I don't remember the particular syntax, but isn't there a different to binding a port on the address the container runs on, VS binding a port on the host address?
Maybe it's the difference between "-P" and "-p", or specifying both "8080:8080" instead of "8080", but there is a difference, especially since one wouldn't be reachable outside of your machine and the other one would be on worse case trying to bind 0.0.0.0.
You can specify the interface address to listen on, like "127.0.0.1:8080:8080" or "192.168.1.100:8080:8080". I have a lot of containers exposed like this but bind specifically to a vpn ip on the host so that they don't get exposed externally by default.
The trouble is that docker seems to default to using 0.0.0.0, so if you do `docker run -it -p 8080 node:latest` for example, now that container accepts incoming connections on port :32768 or whatever docker happens to assign it, which is bananas default behavior.
-p exposes the port from the container on a specific port on the host machine. -P does the same, but for all ports listed as exposed in the container.
If you just run a container, it will expose zero ports, regardless of any config made in the Docker image or container.
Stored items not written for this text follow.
/-- An open block closes, with no look-ahead HELD: no descriptor is current then. -/
theorem closeBlock {s t : State} {i : Nat} {f : Entry} {l : List Request} {u : SubscribeEntry} {a : Word}
    {d : Descriptor} {b : OpenBlock} (h : AtEntry s t i f l) (hr : f.role = .subscribe u) (status : BlockStatus)
    (hc : f.chain.current = .held a d) (hb : u.block = some b) (hl : ∀ x y, f.chain.lookAhead ≠ .held x y) :
    AtEntry s (t.closeBlock i status) i
      { f with role := .subscribe { u with
                 block := none, writeOffset := 0, firstOfBlock := false, descriptorSequence := none },
               chain := { f.chain with current := CurrentDescriptor.none } }
      (l ++ [.rxWriteBack i
        ⟨a, u.writeOffset, u.firstOfBlock, true, status, u.descriptorSequence.getD b.sequence, some b⟩]) := by
  unfold State.closeBlock
  rw [h.entry]
  dsimp only
  rw [hr, hc]
  dsimp only
  rw [hb]
  unfold State.finishDescriptor
  dsimp only
  have k := (h.request (.rxWriteBack i
    ⟨a, u.writeOffset, u.firstOfBlock, true, status, u.descriptorSequence.getD b.sequence, some b⟩)).modifySubscribe hr
      fun u => { u with block := none }
  rw [k.entry]
  simp only [Option.map_some]
  split
  · rename_i q
    simp only [Option.some.injEq] at q
    exact absurd q (hl _ _)
  · exact (k.modifySubscribe rfl SubscribeEntry.freshDescriptor).modifyChain _

/-- While a write from it is outstanding the source of a placed segment keeps its place (R18, R116). -/
theorem sourceWritten {s t : State} {i : Nat} {f : Entry} {l : List Request} (h : AtEntry s t i f l)
    (source : SegmentSource) {r : Request} (hr : r ∈ l) (hs : Request.writesFrom source r = true) :
    t.sourceWritten i source = t := by
  have ho : t.port.outstanding (Request.writesFrom source) = true := by
    have k : t.port.firstClass.any (Request.writesFrom source) = true := by
      rw [h.port]
      exact List.any_eq_true.2 ⟨r, List.mem_append_right _ hr, hs⟩
    simp [HostPort.outstanding, k]
  cases source with
  | staging k => simp [State.sourceWritten, State.freeBufferIfDone, ho]
  | cell c =>
    simp only [State.sourceWritten, State.releaseIfWritten]
    split
    · rfl
    · simp [ho]

/-- Requests that write from no source change nothing of what is outstanding from one. -/
theorem outstanding {s t : State} {i : Nat} {f : Entry} {l : List Request} (h : AtEntry s.freePort t i f l)
    (hl : ∀ r ∈ l, ∀ source, Request.writesFrom source r = false)
    (hg : ∀ g, s.port.granted = some g → ∀ source, Request.writesFrom source g.request = false)
    (source : SegmentSource) :
    t.port.outstanding (Request.writesFrom source) = s.port.outstanding (Request.writesFrom source) := by
  have k : l.any (Request.writesFrom source) = false := by
    rw [List.any_eq_false]
    intro r hr
    simp [hl r hr source]
  unfold HostPort.outstanding
  rw [h.port]
  simp only [List.any_append, k, State.freePort]
  cases hp : s.port.granted with
  | none => simp
  | some g => simp [hg g hp source]
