theorem rxWriteBackEnd_eq {i : Nat} {r : RxWriteBack} (request : g.request = .rxWriteBack i r) (c : Completion) :
    exec (.rxWriteBackEnd c) s = .next (s.endTransfer g fun t =>
      if c = .ok then (t.blockReceived i r).closeProgress i
      else if t.isClosing i then t.closeProgress i else t.faultEntry i .busError 6 r.descriptor) := by
  refine congrArg Host.Outcome.next ?_
  unfold rxWriteBackEnd
  rw [granted]
  dsimp only
  rw [request]
  cases c <;> rfl

theorem eventWriteEnd_eq {place : Nat} {ev : Event} (request : g.request = .eventWrite place ev) (c : Completion) :
    exec (.eventWriteEnd c) s = .next (s.endTransfer g fun t =>
      if c = .ok then { t with events := t.events.recordWritten } else t.recordFailed place) := by
  refine congrArg Host.Outcome.next ?_
  unfold eventWriteEnd
  rw [granted]
  dsimp only
  rw [request]
  cases c <;> rfl

end

/-- Settles O47: grants by class, bytes by kind, and a discarded result frees the port. -/
theorem thePortGrantsInOrderAndDiscardsWhatNobodyWants :
    Obligations.ThePortGrantsInOrderAndDiscardsWhatNobodyWants := by
  refine ⟨?_, ?_, ⟨rfl, rfl, rfl, rfl⟩, ?_⟩
  · intro s granted
    refine ⟨fun free r rest => ⟨fun first => ?_, fun first second => ?_, fun first second third => ?_⟩, ?_, ?_⟩
    · rw [transferGrant_free free]
      unfold State.grant
      rw [first]
    · rw [transferGrant_free free]
      unfold State.grant
      rw [first, second]
    · rw [transferGrant_free free]
      unfold State.grant
      rw [first, second, third]
    · rintro (busy | ⟨first, second, third⟩)
      · refine congrArg Host.Outcome.next (if_neg ?_)
        obtain ⟨g, eq⟩ := Option.isSome_iff_exists.1 busy
        rw [eq]
        nofun
      · by_cases free : s.port.granted = none
        · rw [transferGrant_free free, grant_nothing first second third]
        · refine congrArg Host.Outcome.next (if_neg ?_)
          exact fun h => free (Option.isNone_iff_eq_none.1 h)
    · exact Option.isSome_iff_ne_none
  · intro s i transfer
    refine ⟨fun a r mem => ?_, fun k a n => ⟨⟨rfl, rfl⟩, rfl⟩, fun r => ⟨⟨rfl, rfl⟩, ?_, fun record length => ?_⟩,
      fun r => ⟨⟨rfl, rfl⟩, ?_, fun record length => ?_⟩, fun k a b o n => ⟨⟨rfl, rfl⟩, ?_, ?_⟩, fun place ev => ⟨⟨rfl, rfl⟩, ?_⟩⟩
    · simp only [List.mem_cons, List.not_mem_nil, or_false] at mem
      rcases mem with rfl | rfl | rfl <;> exact ⟨⟨rfl, rfl⟩, rfl⟩
    · exact congrArg ([1, 0] ++ ·) (littleEndian_seq r.lastSequence)
    · exact descriptorOf_writeInto _ length
    · show littleEndian 2 r.used ++ littleEndian 1 _ ++ littleEndian 1 r.status.code ++ littleEndian 2 r.sequence.toNat = _
      rw [littleEndian_seq, littleEndian_two, littleEndian_one, littleEndian_one, ofNat_mod_byte r.used,
        ofNat_mod_byte (r.used / 256)]
      rfl
    · exact rxDescriptorOf_writeInto _ length
    · rintro j g rfl held
      exact congrArg (fun l : List Byte => (l.drop o).take n) (sourceBytes_staging i held)
    · rintro j c u rfl there found
      exact congrArg (fun l : List Byte => (l.drop o).take n) (sourceBytes_cell there found)
    · exact event_fields ev
  · intro s g c d granted discarded freed
    have freed (effect : State → State) : s.endTransfer g effect = freed := endTransfer_discarded discarded effect
    refine ⟨fun i a request fits => ?_, fun i a request fits => ?_, fun i a request fits => ?_,
      fun i k a n request length => ?_, fun i r request => ?_, fun i k a b o n request => ?_, fun i r request => ?_,
      fun i e request => ?_⟩
    · rw [headDescriptorReadEnd_eq granted request fits, freed]
    · rw [lookAheadReadEnd_eq granted request fits, freed]
    · rw [lastLookEnd_eq granted request fits, freed]
    · cases d with
      | ok b => rw [txPayloadReadEnd_ok granted request (length b rfl), freed]
      | error => rw [txPayloadReadEnd_error granted request, freed]
    · rw [txWriteBackEnd_eq granted request, freed]
    · rw [rxPayloadWriteEnd_eq granted request, freed]
    · rw [rxWriteBackEnd_eq granted request, freed]
    · rw [eventWriteEnd_eq granted request, freed]

/-! ### Event records -/

theorem timerAtWrite_eq (e : EventUnit) : e.timerAtWrite = match e.timer with
    | .running n => .running n
    | .stopped | .expired =>
      if e.producer = e.consumer ∧ e.config.coalescing ≠ 0 then .running (e.config.coalescing.toNat * 256)
      else e.timer := by
  unfold EventUnit.timerAtWrite
  cases e.timer <;> rfl

/-- Settles O52: the producer moves, or HOST_FAULT is latched and every later write withdrawn. -/
theorem anEventWriteMovesTheProducerOrLatchesHostFault :
    Obligations.AnEventWriteMovesTheProducerOrLatchesHostFault := by
  intro s g place ev granted wanted request
  have ends (c : Completion) := (eventWriteEnd_eq granted request c).trans
    (congrArg Host.Outcome.next (endTransfer_wanted wanted _))
  constructor
  · refine ⟨{ s.freePort with events := s.events.recordWritten }, ends .ok, ?_⟩
    unfold EventUnit.recordWritten
    rw [timerAtWrite_eq]
    rfl
  · exact ⟨s.freePort.recordFailed place, ends .error, rfl, rfl, rfl, rfl, rfl⟩

end Machine
end Sys2Proof
end

section
/-! The timers of claim, age and events (R61, R80, R84, R86, R87, R161), and cells that are released. -/

namespace Sys2Proof
namespace Machine

/-! ### What a cell that leaves its replay queue leaves of the entries -/

/-- `v` has the fields of `p` but for the replay queue and the YIELD due. -/
def PublishEntry.replayed (p v : PublishEntry) : Prop :=
  ∃ queue due, v = { p with replayQueue := queue, yieldDue := due }

theorem PublishEntry.replayed_refl (p : PublishEntry) : p.replayed p := ⟨p.replayQueue, p.yieldDue, rfl⟩

theorem PublishEntry.replayed_trans {p v w : PublishEntry} (h : p.replayed v) (k : v.replayed w) : p.replayed w := by
  obtain ⟨queue, due, rfl⟩ := h
  obtain ⟨queue', due', rfl⟩ := k
  exact ⟨queue', due', rfl⟩

/-- The role's fields but for a publish entry's replay queue and YIELD due. -/
def Role.replayed (r r' : Role) : Prop :=
  (∀ u, r = .subscribe u → r' = r) ∧ ∀ p, r = .publish p → ∃ v, r' = .publish v ∧ p.replayed v

theorem Role.replayed_refl (r : Role) : r.replayed r := ⟨fun _ _ => rfl, fun p h => ⟨p, h, p.replayed_refl⟩⟩

theorem Role.replayed_trans {r r' r'' : Role} (h : r.replayed r') (k : r'.replayed r'') : r.replayed r'' := by
  refine ⟨fun u eq => ?_, fun p eq => ?_⟩
  · have same := h.1 u eq
    rw [same] at k
    exact k.1 u eq
  · obtain ⟨v, eq', first⟩ := h.2 p eq
    obtain ⟨w, eq'', second⟩ := k.2 v eq'
    exact ⟨w, eq'', PublishEntry.replayed_trans first second⟩

theorem Role.mapPublish_replayed {f : PublishEntry → PublishEntry} (keeps : ∀ p : PublishEntry, p.replayed (f p)) (r : Role) :
    r.replayed (r.mapPublish f) := by
  cases r with
  | publish p =>
    have there : (Role.publish p).mapPublish f = .publish (f p) := rfl
    rw [there]
    refine ⟨fun u other => Role.noConfusion other, fun q same => ?_⟩
    obtain rfl : p = q := Role.publish.inj same
    exact ⟨f p, rfl, keeps p⟩
  | subscribe u =>
    have there : (Role.subscribe u).mapPublish f = .subscribe u := rfl
    rw [there]
    exact Role.replayed_refl _

/-- Every entry stays, but for replay queues and YIELDs due. -/
def EntriesReplayed (s t : State) : Prop :=
  ∀ i e, s.entryAt i = some e → ∃ r, t.entryAt i = some { e with role := r } ∧ e.role.replayed r

theorem EntriesReplayed.ofTable {s t : State} (h : t.table = s.table) : EntriesReplayed s t := fun i e there =>
  ⟨e.role, by unfold State.entryAt; rw [h]; exact there, e.role.replayed_refl⟩

theorem EntriesReplayed.trans {s t u : State} (h : EntriesReplayed s t) (k : EntriesReplayed t u) :
    EntriesReplayed s u := by
  intro i e there
  obtain ⟨r, at', first⟩ := h i e there
  obtain ⟨r', at'', second⟩ := k i _ at'
  exact ⟨r', at'', Role.replayed_trans first second⟩

theorem EntriesReplayed.modifyPublish (s : State) (i : Nat) {f : PublishEntry → PublishEntry}
    (keeps : ∀ p : PublishEntry, p.replayed (f p)) : EntriesReplayed s (s.modifyPublish i f) := by
  intro j e there
  rw [modifyPublish_entryAt, there, Option.map_some]
  split
  · exact ⟨_, rfl, Role.mapPublish_replayed keeps e.role⟩
  · exact ⟨e.role, rfl, e.role.replayed_refl⟩

theorem EntriesReplayed.checkClosing (s : State) (i : Nat) : EntriesReplayed s (s.checkClosing i) :=
  .modifyPublish s i fun p => by
    split
    · exact ⟨p.replayQueue, _, rfl⟩
    · exact p.replayed_refl

theorem EntriesReplayed.unlistResend (s : State) (i stream : Nat) (q : Seq) :
    EntriesReplayed s (s.unlistResend i stream q) := by
  unfold State.unlistResend
  split
  · refine EntriesReplayed.trans (t := State.addGone { s with lists := { s.lists with
      resend := s.lists.resend.filter fun r => !(r.index == i && r.sequence == q) } } stream q) (.ofTable rfl)
      (.checkClosing _ i)
  · exact .ofTable rfl

theorem EntriesReplayed.leaveReplay (s : State) (a : AgedCell) : EntriesReplayed s (s.leaveReplay a) := by
  have left : EntriesReplayed s { s.modifyPublish a.index fun p =>
      { p with replayQueue := p.replayQueue.filter (·.cell != a.cell) } with
      pool := { s.pool with aged := s.pool.aged.filter (·.cell != a.cell) } } :=
    (EntriesReplayed.modifyPublish s a.index
      (f := fun p => { p with replayQueue := p.replayQueue.filter (·.cell != a.cell) }) fun p => ⟨_, p.yieldDue, rfl⟩).trans
      (.ofTable rfl)
  unfold State.leaveReplay
  dsimp only
  split
  · exact left.trans (.unlistResend _ _ _ _)
  · exact left

/-! ### Releases to an entry that waits -/

/-- The fields of an entry that has been given a cell. -/
def PublishEntry.joinedBy (p : PublishEntry) (address : Word) (d : Descriptor) (cell : Nat) : PublishEntry :=
  { p with sendQueue := p.sendQueue ++ [newSendCell p address d cell], nextSequence := seqAfter p.nextSequence 1,
           segmenter := .filling }

theorem joinSend_held {s : State} {i : Nat} {e : Entry} {p : PublishEntry} {a : Word} {d : Descriptor}
    (there : s.entryAt i = some e) (role : e.role = .publish p) (held : e.chain.current = .held a d) (c : Nat) :
    s.joinSend i c = s.modifyPublish i (·.joinedBy a d c) := by
  unfold State.joinSend
  rw [there]
  dsimp only
  rw [role, held]
  rfl

theorem nextAfter_waiting {s : State} {i : Nat} (pointer : s.pool.waitingPointer < 32)
    (small : ∀ j ∈ s.pool.waiting, j < 32) (waits : i ∈ s.pool.waiting)
    (first : ∀ j ∈ s.pool.waiting, turnAfter s.pool.waitingPointer i ≤ turnAfter s.pool.waitingPointer j) :
    nextAfter s.pool.waitingPointer (s.pool.waiting.contains ·) = some i :=
  nextAfter_eq pointer (small i waits) (List.elem_eq_true_of_mem waits) fun j _ h => first j (List.contains_iff_mem.1 h)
The way you're supposed to use Docker is to create a Docker network, attach the various containers there, and expose only the ports on specific containers that you need external access to. All containers in any network can connect to each other, with zero exposed external ports.
The trouble is just that this is not really explained well for new users, and so ends up being that aforementioned foot gun.
Maybe it's the difference between "-P" and "-p", or specifying both "8080:8080" instead of "8080", but there is a difference, especially since one wouldn't be reachable outside of your machine and the other one would be on worse case trying to bind 0.0.0.0.